关键词 > ET003A/ET006A
ET003A/ET006A – Assignment: Non-NN Machine Learning
发布时间:2023-05-22
Hello, dear friend, you can consult us at any time if you have any questions, add WeChat: daixieit
ET003A/ET006A – Assignment:
Non-NN Machine Learning
1 Background and aim
Machine learning is a great tool to build models based on data, rather than pre-defined rules and relations. However, it is normally not clear in advance what machine learning approaches will result in sufficiently good (or at the extreme, the best) result. Therefore, the field of machine learning builds often on trial and error, where multiple approaches need to be tested and evaluated.
The goal of this assignment is to train and evaluate a number of (non-neural network) classification models on a given data set. Through completion of this assignment, under- standing and skills related to the following learning objectives are demonstrated:
• apply methods to import, combine, annotate and convert data to appropriate for- mats for data analysis.
• select, motivate and apply common methods and algorithms for machine learning for typical use cases and present the results in an appropriate way.
• design and perform performance validation for machine learning systems.
2 Task description
2.1 The data set
The data set used in this assignment contains a number of samples regarding three fam- ilies of wheat (named Kama, Rosa and Canadian). Each sample has a label of which family of wheat it relates to, as well as 7 features that are obtained from an x-ray analysis of the grain. The seven numeric (real-numbered) features are:
1. area (A)
2. perimeter (P)
3. compactness (C = 4 * n * A/P2)
4. length of the kernel
5. width of the kernel
6. asymmetry coefficient
7. length of the kernel groove
In total the data set contains 210 samples, with 70 samples per class. The data set is provided as a csv file.
2.2 Matlab Classifcation Learner App
To start with, you can explore the provided data set with the Matlab Classification Learner App. The Matlab Classification Learner App is a tool with graphical user interface that quickly allows to test a number of classification models on a data set. Once you have imported the data set, you can try out a number of standard models in the App to iden- tify suitable candidates for the next step. You can find some information on how to get started with the App here: https://se.mathworks.com/help/stats/classificationlearner- app.html
2.3 Implementation and evaluation
Based on your investigation in the Matlab Classification Learner App, select two promis- ing models for further analysis in Matlab. Create a Matlab Live Script (.mlx file) that
• Imports and shuffles the data set
• Reserves a part of the data for final testing
• Trains the selected models using cross-validation
• Calculates the models’ accuracy
• Optimizes hyperparameters of the models
• Evaluates the performance of the optimized model using the test set
• Plots confusion matrices
You are of course welcome to add other functionality to your script, which could in- clude plotting of a group scatter matrix in order to investigate and visualize clusters, or an analysis on the influence of feature selection on the model performance.
Matlab Live Scripts can, in addition to code, also contain formatted text data.

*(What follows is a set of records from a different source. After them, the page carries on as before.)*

-- ==== Sys2Proof/Decode.lean ====
section
/-! DEFINITION. Decoding, total on all 2^32 words (30_encoding.md R64), the opcode map as rows (R57), and the encoder
written from the formats (R51 to R55). -/

namespace Sys2Proof

open Machine

/-- What a word is: a command, or ILLEGAL for one of the two causes of R58 (log 7). -/
inductive Decoded where
  /-- The word is this command. -/
  | instr (i : Instr)
  /-- ILLEGAL: the opcode is in 0x08 .. 0xFF. -/
  | illegalOpcode
  /-- ILLEGAL: the opcode is in 0x00 .. 0x07 and some reserved bit of its format is 1. -/
  | illegalReserved
deriving DecidableEq, Repr

/-- The command, if the reserved bits of its format are all 0. -/
def whenClear (reservedClear : Bool) (i : Instr) : Decoded :=
  if reservedClear then .instr i else .illegalReserved

/-- `decode(c)` (R64). -/
def decode (c : Word) : Decoded :=
  if opcodeOf c = 0x00#8 then whenClear (operandArea c == 0) .nop
  else if opcodeOf c = 0x01#8 then whenClear (operandArea c == 0) .clear
  else if opcodeOf c = 0x02#8 then whenClear (upperByte c == 0) (.setdim (lowByte c) (middleByte c))
  else if opcodeOf c = 0x03#8 then whenClear (upperHalf c == 0) (.pltptr (lowByte c))
  else if opcodeOf c = 0x04#8 then .instr (.pltw (upperByte c) (middleByte c) (lowByte c))
  else if opcodeOf c = 0x05#8 then whenClear (upperByte c == 0) (.pixw (lowHalf c))
  else if opcodeOf c = 0x06#8 then whenClear (operandArea c == 0) .encode
  else if opcodeOf c = 0x07#8 then whenClear (operandArea c == 0) .clrerr
  else .illegalOpcode

/-- The command of a decoded word; `none` for an ILLEGAL word. -/
def Decoded.instr? : Decoded → Option Instr
  | .instr i => some i
  | .illegalOpcode => none
  | .illegalReserved => none

/-- The word of a command, as R60 composes it from the fields of R51 to R55. -/
def encode : Instr → Word
  | .nop => 0x00000000
  | .clear => 0x01000000
  | .setdim w h => 0x02000000 ||| h.zeroExtend 32 <<< 8 ||| w.zeroExtend 32
  | .pltptr p => 0x03000000 ||| p.zeroExtend 32
  | .pltw r g b => 0x04000000 ||| r.zeroExtend 32 <<< 16 ||| g.zeroExtend 32 <<< 8 ||| b.zeroExtend 32
  | .pixw idx => 0x05000000 ||| idx.zeroExtend 32
  | .encode => 0x06000000
  | .clrerr => 0x07000000

/-- A row of the opcode map (R57): a word `c` is the row's command exactly when `(c AND mask) == match`. -/
structure OpcodeRow where
  mnemonic : String
  matchBits : Word
  mask : Word
deriving DecidableEq, Repr

/-- The opcode map of R57, row by row. -/
def opcodeTable : List OpcodeRow :=
  [⟨"NOP", 0x00000000, 0xFFFFFFFF⟩, ⟨"CLEAR", 0x01000000, 0xFFFFFFFF⟩, ⟨"SETDIM", 0x02000000, 0xFFFF0000⟩,
   ⟨"PLTPTR", 0x03000000, 0xFFFFFF00⟩, ⟨"PLTW", 0x04000000, 0xFF000000⟩, ⟨"PIXW", 0x05000000, 0xFFFF0000⟩,
   ⟨"ENCODE", 0x06000000, 0xFFFFFFFF⟩, ⟨"CLRERR", 0x07000000, 0xFFFFFFFF⟩]

/-- A command's mnemonic in R57. -/
def Instr.mnemonic : Instr → String
  | .nop => "NOP"
  | .clear => "CLEAR"
  | .setdim _ _ => "SETDIM"
  | .pltptr _ => "PLTPTR"
  | .pltw _ _ _ => "PLTW"
  | .pixw _ => "PIXW"
  | .encode => "ENCODE"
  | .clrerr => "CLRERR"

/-- The command word whose low `nbits` bits are those of `w` and whose other bits are 0. Every command is one 32-bit word
(R50), so bit n of the opcode table is bit n of cmd_data. -/
def tableWord (nbits w : Nat) : Word := BitVec.ofNat 32 (w % 2 ^ nbits)

/-- The command the decoder reads from an opcode-table word. -/
def decodeTableWord (nbits w : Nat) : Option Instr := (decode (tableWord nbits w)).instr?

end Sys2Proof
end

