-- ==== Sys2Proof/Machine/Core.lean ====
section
/-! DEFINITION. The machine as the host takes it. -/

def Sys2Proof.core : Host.Core :=
  { State := Sys2Proof.Machine.State, Fault := Sys2Proof.Machine.Fault, Refusal := Sys2Proof.Machine.Refusal,
    step := Sys2Proof.Machine.step, reset := Sys2Proof.Machine.State.reset }
end

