-- ==== Sys2Proof/Laws/Arith.lean ====
section
/-! SUPPORT. What the integer functions do: the sort's members, order and length, the logarithm's two bounds, the maximum. -/

namespace Sys2Proof.Machine

variable {n : Nat}

theorem mem_insertAscending {x y : BitVec n} {l : List (BitVec n)} : y ∈ insertAscending x l ↔ y = x ∨ y ∈ l := by
  induction l with
  | nil => simp [insertAscending]
  | cons z l ih =>
    simp only [insertAscending]
    split
    · simp
    · split
      · next h =>
        have : x = z := BitVec.eq_of_toNat_eq h
        subst this; simp
      · simp only [List.mem_cons, ih]; tauto

/-- A list's values rise strictly. -/
abbrev Rising (l : List (BitVec n)) : Prop := l.Pairwise fun a b => a.toNat < b.toNat

theorem insertAscending_rising {x : BitVec n} {l : List (BitVec n)} (h : Rising l) : Rising (insertAscending x l) := by
  induction l with
  | nil => simp [insertAscending]
  | cons z l ih =>
    have hz := List.pairwise_cons.1 h
    simp only [insertAscending]
    split
    · next hx =>
      refine List.pairwise_cons.2 ⟨fun y hy => ?_, h⟩
      rcases List.mem_cons.1 hy with rfl | hy
      · exact hx
      · exact Nat.lt_trans hx (hz.1 y hy)
    · split
      · exact h
      · refine List.pairwise_cons.2 ⟨fun y hy => ?_, ih hz.2⟩
        rcases mem_insertAscending.1 hy with rfl | hy
        · omega
        · exact hz.1 y hy

@[simp] theorem mem_sortAscending {y : BitVec n} {l : List (BitVec n)} : y ∈ sortAscending l ↔ y ∈ l := by
  induction l with
  | nil => simp [sortAscending]
  | cons x l ih => simp [sortAscending, mem_insertAscending, ih]

theorem sortAscending_rising (l : List (BitVec n)) : Rising (sortAscending l) := by
  induction l with
  | nil => simp [sortAscending]
  | cons x l ih => exact insertAscending_rising ih

theorem length_insertAscending_le (x : BitVec n) (l : List (BitVec n)) : (insertAscending x l).length ≤ l.length + 1 := by
  induction l with
  | nil => simp [insertAscending]
  | cons z l ih =>
    simp only [insertAscending]
    split
    · simp
    · split
      · simp
      · simpa using ih

theorem length_sortAscending_le (l : List (BitVec n)) : (sortAscending l).length ≤ l.length := by
  induction l with
  | nil => simp [sortAscending]
  | cons x l ih =>
    have := length_insertAscending_le x (sortAscending l)
    simp only [sortAscending, List.length_cons]
    omega

theorem Rising.nodup {l : List (BitVec n)} (h : Rising l) : l.Nodup := h.imp fun hab he => by simp [he] at hab

/-- A strictly rising list of `n`-bit values has at most 2^n of them. -/
theorem Rising.length_le {l : List (BitVec n)} (h : Rising l) : l.length ≤ 2 ^ n := by
  have h1 : (l.map BitVec.toNat).Nodup := by
    refine List.Nodup.map (fun a b => BitVec.eq_of_toNat_eq) h.nodup
  have h2 : (l.map BitVec.toNat) ⊆ List.range (2 ^ n) := by
    intro x hx
    obtain ⟨b, -, rfl⟩ := List.mem_map.1 hx
    exact List.mem_range.2 b.isLt
  have := (h1.subperm h2).length_le
  simpa using this

/-- The first value of a search that has room to find one: it is enough, and none from `k` on and below it is. -/
theorem clog2From_spec (fuel k m : Nat) (h : m ≤ 2 ^ (k + fuel)) :
    m ≤ 2 ^ clog2From fuel k m ∧ ∀ j, k ≤ j → m ≤ 2 ^ j → clog2From fuel k m ≤ j := by
  induction fuel generalizing k with
  | zero => exact ⟨by simpa [clog2From] using h, fun j hj _ => hj⟩
  | succ fuel ih =>
    simp only [clog2From]
    split
    · next hm => exact ⟨hm, fun j hj _ => hj⟩
    · next hm =>
      have hs := ih (k + 1) (by rwa [show k + 1 + fuel = k + (fuel + 1) by omega])
      refine ⟨hs.1, fun j hj hmj => hs.2 j ?_ hmj⟩
      rcases Nat.lt_or_ge k j with h1 | h1
      · exact h1
      · exact absurd (by rwa [Nat.le_antisymm hj h1]) hm

theorem maxOf_le_iff {l : List (BitVec n)} {b : Nat} : maxOf l ≤ b ↔ ∀ x ∈ l, x.toNat ≤ b := by
  induction l with
  | nil => simp [maxOf]
  | cons x l ih => simp [maxOf, ih]

end Sys2Proof.Machine
end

This allows us to use the script at the same time as a documentation of your work. Add reasonable descriptions to your live script to make it easy for an external reader to follow your work. In addition to documenting what you are doing, include explanations on
1. Why it is necessary to hold out on a separate test set that is not used until the very end.

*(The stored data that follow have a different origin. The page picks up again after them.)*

theorem raiseError_sameButInputRegistersAndErrors (e : ErrCode) (s : State) :
    SameButInputRegistersAndErrors s (raiseError e s) := by
  rw [raiseError_eq]
  rfl

/-- Settles O16: NOP's meaning is the same state; a word is accepted with BUSY = 0 only. -/
theorem nopChangesNothing : Obligations.NopChangesNothing := by
  unfold Obligations.NopChangesNothing
  exact ⟨fun s => rfl, fun c => decode_of_opcode_nop, fun s c => not_busy_of_accepts⟩

/-- Settles O17: CLEAR's meaning is `applyReset`, whose state is R131's, beside the ports it keeps. -/
theorem clearAppliesResetValues : Obligations.ClearAppliesResetValues := by
  unfold Obligations.ClearAppliesResetValues
  exact ⟨fun s => ⟨applyReset s, rfl, applyReset_atReset s, applyReset_encRemaining s, applyReset_samePorts s⟩,
    fun c => decode_of_opcode_clear, fun s c => not_busy_of_accepts⟩

/-- Settles O18: CLRERR's meaning is `clearError`, which writes what a legal record without an error holds already, and
leaves STATUS to BUSY and RES_VALID. -/
theorem clrerrClearsTheErrorRecord : Obligations.ClrerrClearsTheErrorRecord := by
  unfold Obligations.ClrerrClearsTheErrorRecord
  refine ⟨fun s => rfl, fun s hlegal herr => ?_, fun s t hexec hb hvalid => ?_, fun c => decode_of_opcode_clrerr⟩
  · exact congrArg Host.Outcome.next (clearError_of_no_error hlegal herr)
  · cases hexec
    exact statusWord_eq_zero (clearError_errcode s) (clearError_err s) hvalid hb

/-- Settles O26: each of the five writes at most W, H, PIXCNT, PLTPTR and the error record; a PIXW on a full raster does not
append. -/
theorem commandsWithoutAStoreLeaveTheArrays : Obligations.CommandsWithoutAStoreLeaveTheArrays := by
  unfold Obligations.CommandsWithoutAStoreLeaveTheArrays
  intro i s t hi hexec
  have hsame : SameButInputRegistersAndErrors s t := by
    cases i with
    | nop | clrerr | setdim w h | pltptr p => cases hexec; rfl
    | pixw idx =>
      have hfull : numPixels s.w s.h ≤ s.pixcnt.toNat := by simpa using hi
      rcases execPixw_cases hexec with ⟨hroom, -⟩ | ⟨-, rfl⟩
      · exact absurd hroom (Nat.not_lt.2 hfull)
      · exact raiseError_sameButInputRegistersAndErrors .rasterOverflow s
    | clear | pltw r g b | encode => simp at hi
  rw [hsame]
  simp [SameEngine, SamePorts]

end Sys2Proof.Machine

namespace Sys2Proof

/-! PROOFS. A word of an input command's format by its opcode (30_encoding.md R52 to R55, R58): the command with its fields as
operands, or ILLEGAL for its reserved bits; format C has none. -/

open Machine

section InputFormats
variable {c : Word}

theorem decode_of_opcode_setdim (h : opcodeOf c = 0x02#8) :
    decode c = if upperByte c = 0 then .instr (.setdim (lowByte c) (middleByte c)) else .illegalReserved := by
  simp [decode, h, whenClear]

theorem decode_of_opcode_pltptr (h : opcodeOf c = 0x03#8) :
    decode c = if upperHalf c = 0 then .instr (.pltptr (lowByte c)) else .illegalReserved := by
  simp [decode, h, whenClear]

theorem decode_of_opcode_pltw (h : opcodeOf c = 0x04#8) :
    decode c = .instr (.pltw (upperByte c) (middleByte c) (lowByte c)) :=
  decode_eq_instr_iff_fieldsIn.2 ⟨h, rfl, rfl, rfl⟩

theorem decode_of_opcode_pixw (h : opcodeOf c = 0x05#8) :
    decode c = if upperByte c = 0 then .instr (.pixw (lowHalf c)) else .illegalReserved := by
  simp [decode, h, whenClear]

end InputFormats

end Sys2Proof

namespace Sys2Proof.Machine

/-! PROOFS. The input commands (41_input.md R70 to R74): PIXW's two forms, what the input commands leave unchanged, and that a
result address shows the result only. -/

section Pixw
variable {s : State}

theorem execPixw_of_room (hroom : s.pixcnt.toNat < numPixels s.w s.h) (idx : PixelIndex) :
    execPixw idx s = .next { s with raster := s.raster.write s.pixcnt.toNat idx, pixcnt := s.pixcnt + 1 } := if_pos hroom

theorem execPixw_of_full (hfull : numPixels s.w s.h ≤ s.pixcnt.toNat) (idx : PixelIndex) :
    execPixw idx s = .next (raiseError .rasterOverflow s) := if_neg (Nat.not_lt.2 hfull)

/-- W × H fits in PIXCNT's 16 bits, so with room in the raster PIXCNT does not wrap. -/
theorem pixcnt_add_one_toNat_of_room (hroom : s.pixcnt.toNat < numPixels s.w s.h) :
    (s.pixcnt + 1).toNat = s.pixcnt.toNat + 1 := by
  have hmax : numPixels s.w s.h ≤ 65025 := numPixels_le_maxPix s.w s.h
  exact BitVec.toNat_add_of_lt (y := 1) (show s.pixcnt.toNat + 1 < 65536 by omega)

end Pixw

/-- The input commands write neither the result nor the engine (R74). -/
theorem exec_input_sameResult_sameEngine {i : Instr} {s t : State}
    (hi : (∃ w h, i = .setdim w h) ∨ (∃ p, i = .pltptr p) ∨ (∃ r g b, i = .pltw r g b) ∨ ∃ idx, i = .pixw idx)
    (hexec : exec i s = .next t) : SameResult s t ∧ SameEngine s t := by
  obtain ⟨w, h, rfl⟩ | ⟨p, rfl⟩ | ⟨r, g, b, rfl⟩ | ⟨idx, rfl⟩ := hi
  · cases hexec; simp [SameResult, SameEngine]
  · cases hexec; simp [SameResult, SameEngine]
  · cases hexec; simp [SameResult, SameEngine]
  · rcases execPixw_cases hexec with ⟨-, rfl⟩ | ⟨-, rfl⟩
    · simp [SameResult, SameEngine]
    · exact ⟨raiseError_sameResult s _, raiseError_sameEngine s _⟩

/-- The result addresses: three registers and two windows (20_memory.md R43). -/
theorem isResultAddr_cases {a : Nat} (ha : isResultAddr a = true) :
    a = 0x00004 ∨ a = 0x00005 ∨ a = 0x00006 ∨ (∃ k < 256, a = 0x00200 + k) ∨ ∃ j, a = 0x10000 + j := by
  simp only [isResultAddr, Bool.or_eq_true, Bool.and_eq_true, decide_eq_true_eq] at ha
  rcases ha with (((h4 | h5) | h6) | hplt) | hbb
  · exact .inl h4
  · exact .inr (.inl h5)
  · exact .inr (.inr (.inl h6))
  · exact .inr (.inr (.inr (.inl ⟨a - 0x00200, by omega, by omega⟩)))
  · exact .inr (.inr (.inr (.inr ⟨a - 0x10000, by omega⟩)))

theorem pltOutWindow_congr {s t : State} (h : SameResult s t) : pltOutWindow t = pltOutWindow s := by
  obtain ⟨-, -, hncol, -, hpltOut, -⟩ := h
  funext k
  simp only [pltOutWindow, hncol, hpltOut]

theorem bbWindow_congr {s t : State} (h : SameResult s t) : bbWindow t = bbWindow s := by
  obtain ⟨-, -, -, hnbytes, -, hbb⟩ := h
  funext j
  simp only [bbWindow, hnbytes, hbb]

/-- At a result address the map shows the result only. -/
theorem readMap_congr_of_sameResult {s t : State} {a : Nat} (ha : isResultAddr a = true) (h : SameResult s t) :
    readMap t a = readMap s a := by
  have hplt := pltOutWindow_congr h
  have hbb := bbWindow_congr h
  obtain ⟨-, hbpp, hncol, hnbytes, -, -⟩ := h
  obtain rfl | rfl | rfl | ⟨k, hk, rfl⟩ | ⟨j, rfl⟩ := isResultAddr_cases ha
  · exact congrArg (BitVec.zeroExtend 32) hbpp
  · exact congrArg (BitVec.zeroExtend 32) hncol
  · exact congrArg (BitVec.zeroExtend 32) hnbytes
  · rw [readMap_pltOutWindow t hk, readMap_pltOutWindow s hk, hplt]
  · rw [readMap_bbWindow, readMap_bbWindow, hbb]

theorem SamePaletteEntry.pltIn_read {k : Nat} {s t : State} (h : SamePaletteEntry k s t) :
    t.pltIn.read k = s.pltIn.read k := by
  obtain ⟨-, hlookup⟩ := h
  rw [Memory.read, hlookup, Memory.read]

/-- Settles O21: the write at PLTPTR is read back and sets the valid bit there, so the view of a valid entry shows it. -/
theorem pltwWritesTheEntryAtThePointer : Obligations.PltwWritesTheEntryAtThePointer := by
  unfold Obligations.PltwWritesTheEntryAtThePointer
  refine ⟨fun r g b s => ⟨_, rfl, Memory.read_write_same _ _ _, ?valid, BitVec.toNat_add _ _, ?view⟩,
    fun c => decode_of_opcode_pltw⟩
  case valid => simp [s.pltptr.isLt]
  case view => rw [paletteViewShowsValidEntries, if_pos (by simp [s.pltptr.isLt]), Memory.read_write_same]

/-- Settles O22: PLTW writes PLT_IN and PLT_VALID at PLTPTR only, and of the registers PLTPTR only. -/
theorem pltwChangesNothingElse : Obligations.PltwChangesNothingElse := by
  unfold Obligations.PltwChangesNothingElse
  intro r g b s t hexec
  have hentry : ∀ k, k ≠ s.pltptr.toNat → SamePaletteEntry k s t :=
    fun k hk => execPltw_keeps_paletteEntry hexec hk.symm
  cases hexec
  refine ⟨fun k hk => ⟨(hentry k hk).pltIn_read, ?_⟩, by simp [SameResult, SameErrors, SameEngine, SamePorts]⟩
  obtain ⟨hvalid, -⟩ := hentry k hk
  exact hvalid

/-- Settles O23: with room the pixel at PIXCNT is read back and PIXCNT does not wrap; without room PIXW is the recording of
RASTER_OVERFLOW. -/
theorem pixwAppendsAPixel : Obligations.PixwAppendsAPixel := by
  unfold Obligations.PixwAppendsAPixel
  refine ⟨fun idx s hroom => ?_, fun idx s hfull => ?_, fun c => decode_of_opcode_pixw⟩
  · exact ⟨_, execPixw_of_room hroom idx, Memory.read_write_same _ _ _, pixcnt_add_one_toNat_of_room hroom⟩
  · exact (execPixw_of_full hfull idx).trans (congrArg Host.Outcome.next (raiseError_eq .rasterOverflow s))

/-- Settles O24: with room PIXW writes RASTER at PIXCNT only, and of the registers PIXCNT only. -/
theorem pixwChangesNothingElse : Obligations.PixwChangesNothingElse := by
  unfold Obligations.PixwChangesNothingElse
  intro idx s t hroom hexec
  cases (execPixw_of_room hroom idx).symm.trans hexec
  exact ⟨fun k hk => Memory.read_write_other _ _ hk, by simp [SameResult, SameErrors, SameEngine, SamePorts]⟩

/-- Settles O25: none of the four writes the result or the engine, and with BUSY = 0 a read of a result address is the map's,
which shows the result only. -/
theorem inputCommandsLeaveTheResult : Obligations.InputCommandsLeaveTheResult := by
  unfold Obligations.InputCommandsLeaveTheResult
  intro i s t hi hexec
  obtain ⟨hresult, hbusy, -⟩ := exec_input_sameResult_sameEngine hi hexec
  refine ⟨hbusy, hresult, fun hb a ha => ?_⟩
  rw [memRead_of_not_busy (hbusy.trans hb), memRead_of_not_busy hb, readMap_congr_of_sameResult ha hresult]

/-- Settles O19: SETDIM's meaning is the state with the three registers written, where DIM and PIXCNT read back. -/
theorem setdimStartsANewRaster : Obligations.SetdimStartsANewRaster := by
  unfold Obligations.SetdimStartsANewRaster
  refine ⟨fun w h s => rfl, fun w h s t hexec => ?_, fun c => decode_of_opcode_setdim⟩
  cases hexec
  rw [memRead_dim, zeroExtend_append_bytes, memRead_pixcnt]
  exact ⟨rfl, rfl⟩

2. What the differences is between cross-validation and a hold-out method of a vali- dation set, as well as what advantages cross-validation brings.
You can find information about Matlab Live Scripts and their formatting alternatives here: https://se.mathworks.com/help/matlab/live-scripts-and-functions.html.

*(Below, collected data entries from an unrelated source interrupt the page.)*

-- ==== Sys2Proof/Machine/Operands.lean ====
section
/-! DEFINITION. Operand forms: byte order (spec/20_memory.md R60 to R62), how arguments become bytes and bytes become
values (spec/30_encoding.md R87), the word assembly of spec/42_response_decoder.md R148 to R151, and the legal window sizes
(spec/45_rolling_aggregator.md R199, R200). -/

namespace Sys2Proof.Machine

/-- `W16(b0, b1) = {b0, b1}`: the first byte is the more significant (R60). -/
def w16 (b0 b1 : Byte) : Half := b0 ++ b1

/-- `a[15:8]`, the byte of a half-word that is sent first (R87 (a)). -/
def highByte (a : Half) : Byte := a.extractLsb' 8 8

/-- `a[7:0]`, the byte sent second (R87 (a)). -/
def lowByte (a : Half) : Byte := a.extractLsb' 0 8

/-- `v[31:16]`. -/
def highHalf (v : Word) : Half := v.extractLsb' 16 16

/-- `v[15:0]`. -/
def lowHalf (v : Word) : Half := v.extractLsb' 0 16

/-- `W32BE(h0, h1) = {h0, h1}`: first packet the most significant half (R61). -/
def w32be (h0 h1 : Half) : Word := h0 ++ h1

/-- `W32LEH(h0, h1) = {h1, h0}`: first packet the least significant half (R61). -/
def w32leh (h0 h1 : Half) : Word := h1 ++ h0

/-- `AsWord16` (R148): `(false, 0)` for an invalid field. A field of one packet carries two bytes; other lengths do not occur. -/
def asWord16 : Option (List Byte) → Bool × Half
  | some [d0, d1] => (true, w16 d0 d1)
  | some _ => (false, 0)
  | none => (false, 0)

/-- `AsWord32BE` (R149), for measurement values and the status register. -/
def asWord32BE : Option (List Byte) → Bool × Word
  | some [d0, d1, d2, d3] => (true, w32be (w16 d0 d1) (w16 d2 d3))
  | some _ => (false, 0)
  | none => (false, 0)

/-- `AsWord32LEH` (R150), for the auto-clean interval. -/
def asWord32LEH : Option (List Byte) → Bool × Word
  | some [d0, d1, d2, d3] => (true, w32leh (w16 d0 d1) (w16 d2 d3))
  | some _ => (false, 0)
  | none => (false, 0)

/-- `AsBytes` (R151): the data bytes uninterpreted, or `(false, [])`. -/
def asBytes : Option (List Byte) → Bool × List Byte
  | some data => (true, data)
  | none => (false, [])

/-- `NMAX` (R6). -/
def nmax (p : Params) : Nat := p.nmaxMinusOne.val + 1

/-- A window size that `SetWindow` refuses: "`n < 1` or `n > NMAX`" (R199). -/
abbrev WindowIllegal (p : Params) (n : Nat) : Prop := n < 1 ∨ nmax p < n

end Sys2Proof.Machine
end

3 Examination and feedback
For examination of this assignment, the documented .mlx file needs to be handed in (there is an inbox on the moodle page). The assignment is graded on an A-F scale, where the following aspects will be taken into account:
• Correctness and completeness
• Logical structuring
• Clarity and format of documentation
• Demonstrated understanding of key concepts
Written feedback will be provided to each student in conjunction with the grading with respect to these aspects.